Work instructions
Taking the line with "wellFormed (.vsel c0" as the first and the line with "theorem test_wf_ports : wellFormed" as the last, set down exactly every line in that range from the entries below, and no more.
------------------------------------
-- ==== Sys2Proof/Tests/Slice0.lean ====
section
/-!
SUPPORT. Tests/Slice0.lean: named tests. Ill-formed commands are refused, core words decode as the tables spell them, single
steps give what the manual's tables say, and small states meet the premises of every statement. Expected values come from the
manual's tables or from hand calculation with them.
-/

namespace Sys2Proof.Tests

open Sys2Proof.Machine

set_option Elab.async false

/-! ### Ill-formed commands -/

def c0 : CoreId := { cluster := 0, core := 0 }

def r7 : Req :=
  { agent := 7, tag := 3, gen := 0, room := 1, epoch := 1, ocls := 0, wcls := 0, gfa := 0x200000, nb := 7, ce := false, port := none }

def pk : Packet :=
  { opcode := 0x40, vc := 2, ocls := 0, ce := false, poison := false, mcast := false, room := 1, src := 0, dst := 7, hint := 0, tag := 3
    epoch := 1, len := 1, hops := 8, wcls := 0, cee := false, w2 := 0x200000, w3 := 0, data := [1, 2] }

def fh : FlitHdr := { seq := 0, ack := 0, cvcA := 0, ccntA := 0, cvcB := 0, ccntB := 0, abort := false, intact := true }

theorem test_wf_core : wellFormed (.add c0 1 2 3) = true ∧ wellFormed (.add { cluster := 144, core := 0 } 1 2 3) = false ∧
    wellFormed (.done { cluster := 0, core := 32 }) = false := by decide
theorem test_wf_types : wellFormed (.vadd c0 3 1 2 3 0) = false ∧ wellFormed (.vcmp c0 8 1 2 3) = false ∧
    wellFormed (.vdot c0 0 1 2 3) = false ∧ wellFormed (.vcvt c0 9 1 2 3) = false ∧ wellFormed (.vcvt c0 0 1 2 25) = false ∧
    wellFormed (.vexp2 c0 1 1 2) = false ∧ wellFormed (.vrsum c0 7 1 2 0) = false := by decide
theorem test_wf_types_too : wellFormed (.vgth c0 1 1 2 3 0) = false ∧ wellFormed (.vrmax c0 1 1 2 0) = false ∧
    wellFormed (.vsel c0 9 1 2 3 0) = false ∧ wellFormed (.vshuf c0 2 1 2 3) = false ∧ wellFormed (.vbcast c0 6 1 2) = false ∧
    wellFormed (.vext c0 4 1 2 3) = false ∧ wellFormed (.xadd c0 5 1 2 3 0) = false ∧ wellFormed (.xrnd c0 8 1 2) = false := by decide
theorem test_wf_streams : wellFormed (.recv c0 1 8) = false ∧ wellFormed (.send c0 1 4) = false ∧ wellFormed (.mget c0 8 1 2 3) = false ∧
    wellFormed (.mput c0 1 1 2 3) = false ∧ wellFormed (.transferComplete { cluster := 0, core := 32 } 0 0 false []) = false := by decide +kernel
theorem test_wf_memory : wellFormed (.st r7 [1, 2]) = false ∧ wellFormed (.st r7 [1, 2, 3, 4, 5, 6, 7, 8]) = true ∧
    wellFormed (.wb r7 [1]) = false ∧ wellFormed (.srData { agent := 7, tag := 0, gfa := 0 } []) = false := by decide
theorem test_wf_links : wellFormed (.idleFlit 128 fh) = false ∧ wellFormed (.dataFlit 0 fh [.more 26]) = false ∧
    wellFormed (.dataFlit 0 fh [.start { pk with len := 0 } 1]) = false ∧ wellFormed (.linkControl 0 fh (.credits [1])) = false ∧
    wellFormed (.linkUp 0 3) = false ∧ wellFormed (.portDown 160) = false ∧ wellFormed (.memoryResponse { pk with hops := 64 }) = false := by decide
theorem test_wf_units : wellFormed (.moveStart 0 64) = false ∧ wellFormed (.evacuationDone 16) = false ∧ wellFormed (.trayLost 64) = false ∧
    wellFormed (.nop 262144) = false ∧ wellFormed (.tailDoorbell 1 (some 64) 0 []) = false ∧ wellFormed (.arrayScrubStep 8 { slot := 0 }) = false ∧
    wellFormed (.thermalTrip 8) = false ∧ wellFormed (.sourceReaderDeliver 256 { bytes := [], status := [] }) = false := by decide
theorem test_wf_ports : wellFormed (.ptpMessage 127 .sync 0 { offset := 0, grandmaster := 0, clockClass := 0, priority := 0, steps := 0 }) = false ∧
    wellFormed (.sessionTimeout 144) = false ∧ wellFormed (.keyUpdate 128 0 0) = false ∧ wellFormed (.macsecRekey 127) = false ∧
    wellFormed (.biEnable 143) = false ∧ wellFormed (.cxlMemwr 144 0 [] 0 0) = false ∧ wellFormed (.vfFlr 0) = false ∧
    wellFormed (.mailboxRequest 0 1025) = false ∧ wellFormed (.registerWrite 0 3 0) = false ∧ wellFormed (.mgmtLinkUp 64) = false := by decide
------------------------------------
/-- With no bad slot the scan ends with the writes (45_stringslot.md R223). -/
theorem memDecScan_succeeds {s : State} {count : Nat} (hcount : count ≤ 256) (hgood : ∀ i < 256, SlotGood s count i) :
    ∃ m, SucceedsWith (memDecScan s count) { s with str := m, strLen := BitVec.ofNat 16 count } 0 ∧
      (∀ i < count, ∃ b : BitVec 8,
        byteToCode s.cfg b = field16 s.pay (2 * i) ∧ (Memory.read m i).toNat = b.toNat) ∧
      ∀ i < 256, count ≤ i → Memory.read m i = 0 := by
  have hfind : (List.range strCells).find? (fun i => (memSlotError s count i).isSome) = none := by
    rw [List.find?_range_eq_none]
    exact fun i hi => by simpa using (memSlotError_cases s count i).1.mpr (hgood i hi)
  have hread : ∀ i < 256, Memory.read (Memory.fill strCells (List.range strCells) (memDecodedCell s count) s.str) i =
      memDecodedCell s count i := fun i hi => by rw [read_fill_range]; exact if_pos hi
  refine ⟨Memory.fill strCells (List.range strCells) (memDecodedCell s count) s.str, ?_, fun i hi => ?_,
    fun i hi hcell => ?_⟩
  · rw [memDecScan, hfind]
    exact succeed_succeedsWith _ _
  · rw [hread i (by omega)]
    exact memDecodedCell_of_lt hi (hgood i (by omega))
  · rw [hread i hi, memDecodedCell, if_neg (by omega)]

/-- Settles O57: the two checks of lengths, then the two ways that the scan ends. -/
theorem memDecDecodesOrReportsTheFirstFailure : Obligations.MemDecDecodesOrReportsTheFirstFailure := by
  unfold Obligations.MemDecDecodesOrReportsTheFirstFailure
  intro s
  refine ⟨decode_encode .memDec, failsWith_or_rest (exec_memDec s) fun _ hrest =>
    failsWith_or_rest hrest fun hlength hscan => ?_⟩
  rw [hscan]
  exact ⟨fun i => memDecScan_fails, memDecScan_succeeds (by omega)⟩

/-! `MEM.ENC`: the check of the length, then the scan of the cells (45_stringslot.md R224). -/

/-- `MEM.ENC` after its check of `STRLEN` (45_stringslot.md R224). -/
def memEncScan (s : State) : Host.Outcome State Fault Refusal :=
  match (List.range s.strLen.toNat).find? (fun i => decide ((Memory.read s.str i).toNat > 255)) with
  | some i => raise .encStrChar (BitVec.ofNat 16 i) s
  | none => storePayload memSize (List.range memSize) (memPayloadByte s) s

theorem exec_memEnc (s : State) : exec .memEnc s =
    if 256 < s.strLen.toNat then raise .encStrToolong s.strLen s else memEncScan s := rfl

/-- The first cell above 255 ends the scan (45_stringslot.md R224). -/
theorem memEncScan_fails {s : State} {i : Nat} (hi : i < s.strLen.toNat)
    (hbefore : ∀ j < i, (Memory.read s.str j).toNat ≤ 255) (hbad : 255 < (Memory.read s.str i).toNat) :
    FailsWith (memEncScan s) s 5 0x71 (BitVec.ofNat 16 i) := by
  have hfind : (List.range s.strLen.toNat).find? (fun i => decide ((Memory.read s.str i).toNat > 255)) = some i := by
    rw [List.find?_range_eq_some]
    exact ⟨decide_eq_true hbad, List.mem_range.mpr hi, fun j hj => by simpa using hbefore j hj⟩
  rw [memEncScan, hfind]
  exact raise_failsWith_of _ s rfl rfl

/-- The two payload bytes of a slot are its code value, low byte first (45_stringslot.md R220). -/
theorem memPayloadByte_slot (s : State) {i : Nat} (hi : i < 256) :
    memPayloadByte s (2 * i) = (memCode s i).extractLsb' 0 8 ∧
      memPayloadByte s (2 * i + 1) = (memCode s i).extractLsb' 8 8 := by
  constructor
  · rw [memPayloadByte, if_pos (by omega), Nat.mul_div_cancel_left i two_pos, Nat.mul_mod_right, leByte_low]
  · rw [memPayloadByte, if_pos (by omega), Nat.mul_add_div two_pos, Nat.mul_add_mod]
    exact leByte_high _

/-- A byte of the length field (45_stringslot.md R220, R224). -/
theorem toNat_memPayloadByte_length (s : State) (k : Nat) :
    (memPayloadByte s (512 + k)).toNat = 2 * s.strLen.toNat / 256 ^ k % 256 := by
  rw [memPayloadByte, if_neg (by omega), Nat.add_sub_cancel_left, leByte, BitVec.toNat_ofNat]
------------------------------------
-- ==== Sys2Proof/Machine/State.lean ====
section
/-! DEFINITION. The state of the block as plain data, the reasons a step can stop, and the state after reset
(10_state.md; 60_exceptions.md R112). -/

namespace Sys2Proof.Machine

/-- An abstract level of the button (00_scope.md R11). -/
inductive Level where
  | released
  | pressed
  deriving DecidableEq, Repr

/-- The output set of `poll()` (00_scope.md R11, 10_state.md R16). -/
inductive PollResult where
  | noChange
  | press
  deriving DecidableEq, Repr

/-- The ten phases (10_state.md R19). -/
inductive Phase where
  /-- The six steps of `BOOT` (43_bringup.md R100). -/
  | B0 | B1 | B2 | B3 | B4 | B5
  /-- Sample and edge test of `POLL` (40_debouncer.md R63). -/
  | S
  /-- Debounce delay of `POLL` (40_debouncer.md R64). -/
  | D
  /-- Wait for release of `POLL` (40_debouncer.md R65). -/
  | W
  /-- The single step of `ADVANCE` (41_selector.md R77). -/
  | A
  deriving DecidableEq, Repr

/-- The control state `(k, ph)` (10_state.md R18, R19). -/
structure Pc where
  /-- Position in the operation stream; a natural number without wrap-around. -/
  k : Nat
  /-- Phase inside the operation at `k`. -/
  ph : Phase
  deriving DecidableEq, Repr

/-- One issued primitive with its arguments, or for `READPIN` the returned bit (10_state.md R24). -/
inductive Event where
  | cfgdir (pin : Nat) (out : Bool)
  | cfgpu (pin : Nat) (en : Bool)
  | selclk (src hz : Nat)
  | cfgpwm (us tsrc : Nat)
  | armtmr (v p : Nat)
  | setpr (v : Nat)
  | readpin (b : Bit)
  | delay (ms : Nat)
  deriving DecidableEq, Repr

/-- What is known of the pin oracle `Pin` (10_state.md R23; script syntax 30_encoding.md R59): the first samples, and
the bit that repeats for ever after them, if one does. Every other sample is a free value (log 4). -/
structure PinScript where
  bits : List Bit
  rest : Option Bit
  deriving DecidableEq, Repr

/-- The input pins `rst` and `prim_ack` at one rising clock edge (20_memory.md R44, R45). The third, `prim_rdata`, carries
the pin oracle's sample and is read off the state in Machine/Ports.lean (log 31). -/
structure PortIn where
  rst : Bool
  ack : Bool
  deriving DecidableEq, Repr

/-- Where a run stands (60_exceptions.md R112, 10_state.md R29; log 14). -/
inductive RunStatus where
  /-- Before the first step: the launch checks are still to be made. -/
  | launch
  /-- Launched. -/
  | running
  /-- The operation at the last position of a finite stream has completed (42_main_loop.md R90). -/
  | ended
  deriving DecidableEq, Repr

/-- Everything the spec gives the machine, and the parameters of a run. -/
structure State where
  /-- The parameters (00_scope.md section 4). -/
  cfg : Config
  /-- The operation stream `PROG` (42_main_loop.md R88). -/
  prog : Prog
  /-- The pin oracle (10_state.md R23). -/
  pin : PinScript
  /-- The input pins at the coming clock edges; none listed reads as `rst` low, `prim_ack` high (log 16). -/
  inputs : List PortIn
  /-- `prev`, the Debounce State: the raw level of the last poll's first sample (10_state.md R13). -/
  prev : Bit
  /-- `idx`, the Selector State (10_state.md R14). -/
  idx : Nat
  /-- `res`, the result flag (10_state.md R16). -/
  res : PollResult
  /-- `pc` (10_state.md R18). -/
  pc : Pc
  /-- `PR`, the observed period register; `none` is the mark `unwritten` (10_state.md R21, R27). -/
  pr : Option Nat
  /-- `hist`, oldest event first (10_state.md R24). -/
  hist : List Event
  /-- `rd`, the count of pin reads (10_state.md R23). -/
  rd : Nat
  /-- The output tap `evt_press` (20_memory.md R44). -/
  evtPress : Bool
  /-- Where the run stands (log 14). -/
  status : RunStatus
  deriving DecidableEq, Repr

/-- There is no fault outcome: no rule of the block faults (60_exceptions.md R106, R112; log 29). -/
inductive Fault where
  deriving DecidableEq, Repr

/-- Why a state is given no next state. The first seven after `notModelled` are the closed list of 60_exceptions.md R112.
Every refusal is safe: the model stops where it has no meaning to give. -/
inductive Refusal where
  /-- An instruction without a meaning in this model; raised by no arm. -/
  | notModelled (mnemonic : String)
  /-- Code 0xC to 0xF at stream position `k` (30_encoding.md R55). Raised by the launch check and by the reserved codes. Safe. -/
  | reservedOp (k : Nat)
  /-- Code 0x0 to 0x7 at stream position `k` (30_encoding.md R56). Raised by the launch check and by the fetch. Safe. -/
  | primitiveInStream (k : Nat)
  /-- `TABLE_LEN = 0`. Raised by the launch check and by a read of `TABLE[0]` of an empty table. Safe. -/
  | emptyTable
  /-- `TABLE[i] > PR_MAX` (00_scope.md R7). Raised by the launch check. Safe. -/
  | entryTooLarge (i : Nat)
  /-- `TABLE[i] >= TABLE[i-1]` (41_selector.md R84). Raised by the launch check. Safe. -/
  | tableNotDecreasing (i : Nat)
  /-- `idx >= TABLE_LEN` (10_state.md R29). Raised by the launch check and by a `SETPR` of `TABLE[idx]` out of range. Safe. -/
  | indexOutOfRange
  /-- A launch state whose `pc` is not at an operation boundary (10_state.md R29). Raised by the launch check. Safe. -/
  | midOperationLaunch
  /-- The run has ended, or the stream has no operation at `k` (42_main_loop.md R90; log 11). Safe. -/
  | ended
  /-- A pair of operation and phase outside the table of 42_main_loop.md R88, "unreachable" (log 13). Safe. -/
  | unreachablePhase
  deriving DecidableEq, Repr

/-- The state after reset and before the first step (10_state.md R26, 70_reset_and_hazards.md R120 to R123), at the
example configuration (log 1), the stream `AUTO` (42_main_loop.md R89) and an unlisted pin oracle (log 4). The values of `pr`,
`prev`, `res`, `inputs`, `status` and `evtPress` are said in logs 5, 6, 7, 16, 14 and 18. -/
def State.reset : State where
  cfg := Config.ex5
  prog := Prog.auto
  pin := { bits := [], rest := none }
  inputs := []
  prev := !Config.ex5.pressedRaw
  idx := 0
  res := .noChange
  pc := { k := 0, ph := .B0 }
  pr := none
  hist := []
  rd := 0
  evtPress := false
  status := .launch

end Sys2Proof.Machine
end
------------------------------------
Solution
    wellFormed (.vsel c0 9 1 2 3 0) = false ∧ wellFormed (.vshuf c0 2 1 2 3) = false ∧ wellFormed (.vbcast c0 6 1 2) = false ∧
    wellFormed (.vext c0 4 1 2 3) = false ∧ wellFormed (.xadd c0 5 1 2 3 0) = false ∧ wellFormed (.xrnd c0 8 1 2) = false := by decide
theorem test_wf_streams : wellFormed (.recv c0 1 8) = false ∧ wellFormed (.send c0 1 4) = false ∧ wellFormed (.mget c0 8 1 2 3) = false ∧
    wellFormed (.mput c0 1 1 2 3) = false ∧ wellFormed (.transferComplete { cluster := 0, core := 32 } 0 0 false []) = false := by decide +kernel
theorem test_wf_memory : wellFormed (.st r7 [1, 2]) = false ∧ wellFormed (.st r7 [1, 2, 3, 4, 5, 6, 7, 8]) = true ∧
    wellFormed (.wb r7 [1]) = false ∧ wellFormed (.srData { agent := 7, tag := 0, gfa := 0 } []) = false := by decide
theorem test_wf_links : wellFormed (.idleFlit 128 fh) = false ∧ wellFormed (.dataFlit 0 fh [.more 26]) = false ∧
    wellFormed (.dataFlit 0 fh [.start { pk with len := 0 } 1]) = false ∧ wellFormed (.linkControl 0 fh (.credits [1])) = false ∧
    wellFormed (.linkUp 0 3) = false ∧ wellFormed (.portDown 160) = false ∧ wellFormed (.memoryResponse { pk with hops := 64 }) = false := by decide
theorem test_wf_units : wellFormed (.moveStart 0 64) = false ∧ wellFormed (.evacuationDone 16) = false ∧ wellFormed (.trayLost 64) = false ∧
    wellFormed (.nop 262144) = false ∧ wellFormed (.tailDoorbell 1 (some 64) 0 []) = false ∧ wellFormed (.arrayScrubStep 8 { slot := 0 }) = false ∧
    wellFormed (.thermalTrip 8) = false ∧ wellFormed (.sourceReaderDeliver 256 { bytes := [], status := [] }) = false := by decide
theorem test_wf_ports : wellFormed (.ptpMessage 127 .sync 0 { offset := 0, grandmaster := 0, clockClass := 0, priority := 0, steps := 0 }) = false ∧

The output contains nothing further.